CUBE is an algorithm developed by Brian Calder [Calder and Mayer, 2003] that automatically processes swath bathymetry soundings and provides depth estimates and uncertainties at defined points and identifies soundings inconsistent with the best estimates. Thus, CUBE can be used both to identify bad (or suspect) soundings and to generate gridded bathymetry models. This is a particularly useful feature in shallow water data sets with very large numbers of tracks and soundings. The CUBE source code is held proprietary by the University of New Hampshire, and cannot be distributed as open source. During the previous grant period we enabled the CUBE function of the commercial software Fledermaus to integrate with an MB-System development environment. Calder is now developing a new version of his algorithm called CHRT, and he plans to disseminate this proprietary software in a server-client structure, where the standard CHRT server is distributed freely in compiled form. We will thus be able to develop an open source CHRT client tool within MB-System, enabling MB-System users to use Calder’s algorithm without having to buy Fledermaus.
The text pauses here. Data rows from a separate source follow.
-- ==== Sys2Proof/Tests/Slice0.lean ====
section
/-! SUPPORT. Tests of the model: ill-formed terms the checks refuse; every constructor decoded from its word; single steps
against the vectors of 95_test_vectors.md, named by the vector; and for every obligation with hypotheses a witness that
meets them. -/

namespace Sys2Proof.Tests

open Sys2Proof.Machine

/-! ### Well-formedness -/

theorem test_wellFormed_refuses_self_conversion : (Cmd.f2f .f32 .f32).wellFormed = false := by decide
theorem test_wellFormed_refuses_scaled_x80 : (Cmd.scaled .x80).wellFormed = false := by decide
theorem test_wellFormed_refuses_nonzero_zero_field : CmdFields.wellFormed ⟨1, 0, 0, 0x01⟩ = false := by decide
theorem test_wellFormed_refuses_unknown_op :
    [0x00#8, 0x08#8, 0x0F#8, 0x14#8, 0x1F#8, 0x27#8, 0x2F#8, 0x31#8, 0xFF#8].all
      (fun op => !CmdFields.wellFormed ⟨0, 0, 1, op⟩) = true := by decide
theorem test_wellFormed_refuses_aux_on_add : CmdFields.wellFormed ⟨0, 1, 0, 0x01⟩ = false := by decide
theorem test_wellFormed_refuses_f2f_to_itself : CmdFields.wellFormed ⟨0, 2, 2, 0x13⟩ = false := by decide
theorem test_wellFormed_refuses_scaled_word_x80 : CmdFields.wellFormed ⟨0, 0, 2, 0x30⟩ = false := by decide
theorem test_wellFormed_refuses_register_11 :
    (HostOp.wr 11 0).wellFormed = false ∧ (HostOp.rd 11).wellFormed = false := by decide

/-! ### Decoding: `ZERO`, `AUX`, `FMT` and `OP` of every row, from R60 to R63 and R67 -/

/-- The command word of the four fields R60 gives it. -/
def word (aux fmt : BitVec 2) (op : BitVec 8) : Nat := (0b0000#4 ++ aux ++ fmt ++ op).toNat

theorem test_decode_add :
    [word 0b00 0b00 0x01, word 0b00 0b01 0x01, word 0b00 0b10 0x01, word 0b00 0b11 0x01].map
      (decodeTableWord 16) =
    [.addF32, .addF64, .addX80, .addF128].map some := by decide

theorem test_decode_sub :
    [word 0b00 0b00 0x02, word 0b00 0b01 0x02, word 0b00 0b10 0x02, word 0b00 0b11 0x02].map
      (decodeTableWord 16) =
    [.subF32, .subF64, .subX80, .subF128].map some := by decide

theorem test_decode_mul :
    [word 0b00 0b00 0x03, word 0b00 0b01 0x03, word 0b00 0b10 0x03, word 0b00 0b11 0x03].map
      (decodeTableWord 16) =
    [.mulF32, .mulF64, .mulX80, .mulF128].map some := by decide

theorem test_decode_div :
    [word 0b00 0b00 0x04, word 0b00 0b01 0x04, word 0b00 0b10 0x04, word 0b00 0b11 0x04].map
      (decodeTableWord 16) =
    [.divF32, .divF64, .divX80, .divF128].map some := by decide

theorem test_decode_rem :
    [word 0b00 0b00 0x05, word 0b00 0b01 0x05, word 0b00 0b10 0x05, word 0b00 0b11 0x05].map
      (decodeTableWord 16) =
    [.remF32, .remF64, .remX80, .remF128].map some := by decide

theorem test_decode_sqrt :
    [word 0b00 0b00 0x06, word 0b00 0b01 0x06, word 0b00 0b10 0x06, word 0b00 0b11 0x06].map
      (decodeTableWord 16) =
    [.sqrtF32, .sqrtF64, .sqrtX80, .sqrtF128].map some := by decide

theorem test_decode_fma :
    [word 0b00 0b00 0x07, word 0b00 0b01 0x07, word 0b00 0b10 0x07, word 0b00 0b11 0x07].map
      (decodeTableWord 16) =
    [.fmaF32, .fmaF64, .fmaX80, .fmaF128].map some := by decide

theorem test_decode_i2f :
    [word 0b00 0b00 0x10, word 0b01 0b00 0x10, word 0b10 0b00 0x10, word 0b11 0b00 0x10,
      word 0b00 0b01 0x10, word 0b01 0b01 0x10, word 0b10 0b01 0x10, word 0b11 0b01 0x10,
      word 0b00 0b10 0x10, word 0b01 0b10 0x10, word 0b10 0b10 0x10, word 0b11 0b10 0x10,
      word 0b00 0b11 0x10, word 0b01 0b11 0x10, word 0b10 0b11 0x10, word 0b11 0b11 0x10].map
      (decodeTableWord 16) =
    [.i2fI32F32, .i2fU32F32, .i2fI64F32, .i2fU64F32, .i2fI32F64, .i2fU32F64, .i2fI64F64,
      .i2fU64F64, .i2fI32X80, .i2fU32X80, .i2fI64X80, .i2fU64X80, .i2fI32F128, .i2fU32F128,
      .i2fI64F128, .i2fU64F128].map some := by decide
- Develop real-time display tool
We will implement a display tool that reads swath data from real-time streams, updates a gridded representation of the bathymetry, and displays the current grid and tracklines in a 2D/3D view using the new, Qt-based mbview visualization library.
- Develop a “test suite” to allow automatic determination that an MB-System installation is successful.
As MB-System has become more complex it has become clear that we need an automated method to verify new builds. Using our existing example data set, we will develop a test procedure implemented in a script that will exercise a new build of MB-System and compare the results against a pre-defined set of results.
The participants of the MB-System planning meeting also identified updating documentation and improving training resources for both users and developers as significant priorities. We plan to:
- Rewrite the MB-System Cookbook to reflect the current software.
We will rewrite the cookbook to reflect the current state of the software.
- Create an MB-System Wiki to store and disseminate user-created documentation and training materials.
A number of users have created their own MB-System presentations, how-to documents, and even some quite good how-to videos.
- Hold MB-System workshops to assist groups that want to develop data format modules and applications and for user training.
We proposed to hold annual workshops intended for 10-20 participants each. During years 1, 3, and 5 we intended to hold developer workshops at MBARI. During years 2 and 4 we intended to hold user workshops at LDEO.
- NSF was unable to fund these workshops
- We are looking for alternative support for at least some workshops.